[Items from a dataset]
-- ==== Sys2Proof/Laws/KeepsTime.lean ====
section
/-!
SUPPORT. Every operation of Machine/Time.lean keeps the shell, and canonical maps stay canonical.
-/

namespace Sys2Proof.Machine

variable {s0 : State}

theorem calShow_keeps {s} (h : Keeps s0 s) : Keeps s0 (calShow s) := by
  unfold calShow
  exact (State.setWord_keeps (State.setWord_keeps h))

theorem calPut_keeps {c ticks s} (h : Keeps s0 s) : Keeps s0 (calPut c ticks s) := by
  unfold calPut
  dsimp only
  exact (calShow_keeps (State.setOn_keeps (Keeps.when (fun _ h1 => (State.raise_keeps h1)) h.data)))

theorem calDerive_keeps {moved s} (h : Keeps s0 s) : Keeps s0 (calDerive moved s) := by
  unfold calDerive
  dsimp only
  exact (Keeps.share (State.setFld_keeps h) fun h1 =>
      (by
        split
        · exact h
        · exact (Keeps.ite
              (State.setWord_keeps (State.setWord_keeps (State.setFld_keeps h)))
              (Keeps.ite (calShow_keeps h1) (Keeps.ite (State.setFld_keeps (calPut_keeps h1)) (calPut_keeps h1))))))

theorem State.setZtx_keeps {n x s} (h : Keeps s0 s) : Keeps s0 (State.setZtx n x s) := by
  unfold State.setZtx
  dsimp only
  exact h.data

theorem timeTick_keeps {s} (h : Keeps s0 s) : Keeps s0 (timeTick s) := by
  unfold timeTick
  dsimp only
  exact (Keeps.branchR h.data (fun h2 => (calDerive_keeps h2)))

theorem timePress_keeps {old s} (h : Keeps s0 s) : Keeps s0 (timePress old s) := by
  unfold timePress
  dsimp only
  exact (Keeps.share (State.setFld_keeps h) fun h1 =>
      (Keeps.branchR
        (Keeps.ite (calPut_keeps (State.setFld_keeps h1)) (Keeps.ite (calDerive_keeps h1) h1))
        (fun h3 => (State.setOn_keeps h3))))

theorem tsStamp_keeps {p dir at_ pdu s} (h : Keeps s0 s) : Keeps s0 (tsStamp p dir at_ pdu s) := by
  unfold tsStamp
  dsimp only
  exact (Keeps.when (fun _ h1 => (State.bump_keeps h1)) (qWriteSig_keeps h.data))

theorem timeConvert_keeps {cyc s} (h : Keeps s0 s) : Keeps s0 (timeConvert cyc s) := by
  unfold timeConvert
  dsimp only
  exact h.data

theorem timeStale_keeps {s} (h : Keeps s0 s) : Keeps s0 (timeStale s) := by
  unfold timeStale
  exact (by
      split
      · exact h
      · exact (Keeps.ite h (State.raise_keeps (State.report_keeps (State.setFld_keeps (State.setFld_keeps h))))))

theorem execGptpStale_keeps {s} (h : Keeps s0 s) : KeepsO s0 (execGptpStale s) := by
  unfold execGptpStale
  exact (KeepsO.ticking (KeepsO.next (timeStale_keeps h)) h)

theorem timeApply_keeps {s} (h : Keeps s0 s) : Keeps s0 (timeApply s) := by
  unfold timeApply
  dsimp only
  exact (by
      split
      · exact h
      · exact (Keeps.ite h (Keeps.branchR (State.setFld_keeps (State.setFld_keeps h.data)) (fun h3 => (calDerive_keeps h3)))))

theorem leapSecond_keeps {s} (h : Keeps s0 s) : Keeps s0 (leapSecond s) := by
  unfold leapSecond
  dsimp only
  exact (by
      split
      · exact h
      · exact (Keeps.ite (Keeps.branchR (State.setFld_keeps (State.setFld_keeps h)) (fun h3 => (calDerive_keeps h3))) h))

theorem execLeapSecond_keeps {s} (h : Keeps s0 s) : KeepsO s0 (execLeapSecond s) := by
  unfold execLeapSecond
  exact (KeepsO.ticking (KeepsO.next (leapSecond_keeps h)) h)

theorem timeCommit_keeps {s} (h : Keeps s0 s) : Keeps s0 (timeCommit s) := by
  unfold timeCommit
  dsimp only
  exact h.data

theorem execTimeCommit_keeps {s} (h : Keeps s0 s) : KeepsO s0 (execTimeCommit s) := by
  unfold execTimeCommit
  exact (KeepsO.heard (KeepsO.next (timeCommit_keeps h)) h)

theorem execTimeConvert_keeps {cyc s} (h : Keeps s0 s) : KeepsO s0 (execTimeConvert cyc s) := by
  unfold execTimeConvert
  exact (KeepsO.heard (KeepsO.next (timeConvert_keeps h)) h)

theorem execTimeMapApply_keeps {s} (h : Keeps s0 s) : KeepsO s0 (execTimeMapApply s) := by
  unfold execTimeMapApply
  exact (KeepsO.ticking (KeepsO.next (timeApply_keeps h)) h)

theorem timeConverted_keeps {s} (h : Keeps s0 s) : Keeps s0 (timeConverted s) := by
  unfold timeConverted
  dsimp only
  exact (Keeps.share h.data fun h1 =>
      (by
        split
        · exact h
        · exact (by
              split
              · exact (State.post_keeps
                    (State.setWord_keeps
                      (State.setWord_keeps (State.setWord_keeps (State.setWord_keeps (State.setWord_keeps h1))))))
              · exact (Keeps.share (State.setWord_keeps (State.setWord_keeps (State.setWord_keeps h1))) fun h2 =>
                    (Keeps.ite
                      (State.post_keeps (State.setWord_keeps (State.setWord_keeps h2)))
                      (State.post_keeps (State.setWord_keeps (State.setWord_keeps h2))))))))

theorem execTimeConvertResult_keeps {s} (h : Keeps s0 s) : KeepsO s0 (execTimeConvertResult s) := by
  unfold execTimeConvertResult
  exact (KeepsO.ticking (KeepsO.next (timeConverted_keeps h)) h)

theorem calSecond_keeps {s} (h : Keeps s0 s) : Keeps s0 (calSecond s) := by
  unfold calSecond
  exact (Keeps.ite h (calPut_keeps h))

theorem execCalendarSecond_keeps {s} (h : Keeps s0 s) : KeepsO s0 (execCalendarSecond s) := by
  unfold execCalendarSecond
  exact (KeepsO.ticking (KeepsO.next (calSecond_keeps h)) h)

end Sys2Proof.Machine
end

EXERCISE DETAILS: Line by line, check the data above for the word "timeTick" and state how many lines contain it. Give only the number.

TASK RESPONSE: 2